Это сейчас, обладая огромнейшим жизненным опытом, я могу с уверенностью сказать, что мои последующие действия спасли ребенку жизнь. Но тогда, внутренне замирая, проклиная саму себя, я сумела разорвать контакт ребенка с потусторонним миром.
***
Коленопреклоненный мальчик замер, словно мраморный ангел неизвестной ранее эпохи исскуств, хотя нет, данную статую сотворила сама жизнь. А затем начал оседать на пол, будто из его тела выпустили весь воздух. Я не дала мальчонке растянуться на холодном полу и подхватила к себе на руки, благо силы у меня было достаточно.
Опасаясь, что придя в себя, мальчик снова подвергнется своему горю, я спешно покинула землянку и побрела в сторону леса, к лесопилке. Оставив там своего новоявленного попутчика, я вернулась в деревню - проверить может кто-то еще остался в живых, да и справить огненный праздник очищения. Но везения не было, обойдя больше дюжины домов, я видела все те же, страшные в своем спокойствии картины - безликую смерть, склонившуюся над трупами. Снова запылал костер, а я вернулась за мальчиком, попутно прихватив кое-какие его пожитки, нам предстоял долгий путь.
Вернувшись на лесопилку, я не обнаружила ребенка на том же самом месте. Не запаниковав, я решила спуститься к речке - возможно мальчик пошел туда умыться. И не прогадала, он действительно был у реки, но не умывался, а собирался утопиться.
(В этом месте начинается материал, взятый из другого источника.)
-- ==== Sys2Proof/Syntax.lean ====
section
/-!
DEFINITION. The commands of the block: one constructor per row of spec/opcode_table.json (30_encoding.md R74). A constructor
carries the operands its row reads and nothing else: ignored bits have no effect (R75).
-/

namespace Sys2Proof

/-- One command (30_encoding.md R74). `s` is the boolean operand S (R72) and `d` the data operand D (R73). -/
inductive Instr where
  /-- NOP (42_control.md R180). -/
  | nop
  /-- RESET s (40_filter.md R120). -/
  | reset (s : Bool)
  /-- FSAMP s (40_filter.md R121). -/
  | fsamp (s : Bool)
  /-- ASAMP s (40_filter.md R122). -/
  | asamp (s : Bool)
  /-- RLSAMP s (41_rate_limiter.md R155). Its clock value is the input port `now_ms`, no part of the word. -/
  | rlsamp (s : Bool)
  /-- WRISE v (42_control.md R181). -/
  | wrise (d : Lane)
  /-- WFALL v (42_control.md R182). -/
  | wfall (d : Lane)
  /-- The reserved opcode, OP = 111 (30_encoding.md R76). -/
  | reserved
deriving DecidableEq, Repr

end Sys2Proof
end

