-- ==== Sys2Proof/Machine/Flags.lean ====
section
/-!
DEFINITION. The Schmitt trigger: which of the three cases of a filter step applies, on which the flags `output` and `changed`
depend (40_filter.md R106–R109).
-/

namespace Sys2Proof.Machine

/-- The case of a filter step. -/
inductive Transition where
  /-- Falling edge (40_filter.md R106). -/
  | falling
  /-- Rising edge (40_filter.md R107). -/
  | rising
  /-- No threshold crossed (40_filter.md R108). -/
  | hold
deriving DecidableEq, Repr

/-- The Schmitt trigger's decision: both comparisons are strict and unsigned, and `output` gives the direction (40_filter.md R106–R108). -/
def schmitt (output : Bool) (rising falling level : Lane) : Transition :=
  if output && level.ult falling then .falling
  else if !output && rising.ult level then .rising
  else .hold

end Sys2Proof.Machine
end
Не помню как, но я все-таки успела добежать до мальчишки преодолев эти несколько сотен метров за несколько секунд. Вцепившись в ребенка подобно клещу, старалась уберечь его от его же действий. Мальчик притих в моих руках, а затем тоненькое тельце начало потряхивать от еле сдерживаемых рыданий, а я лишь успокаивающе гладила его по спине и что-то неразборчиво шептала.
Через некоторое время мальчик успокоился, а затем забылся тихим сном. Я положила его на сеновале укутав теплой курткой, а сама пошла раздобыть чего-нибудь поесть. Возле лесопилки нашелся небольшой огород, где я смогла выкопать немного мелкой картошки, да и какую-никакую морковку - ну, а на самой лесопилке в небольшом горшочке в печке я все это запекла, справедливо полагая, что мальчик проголодается после выматывающих событий.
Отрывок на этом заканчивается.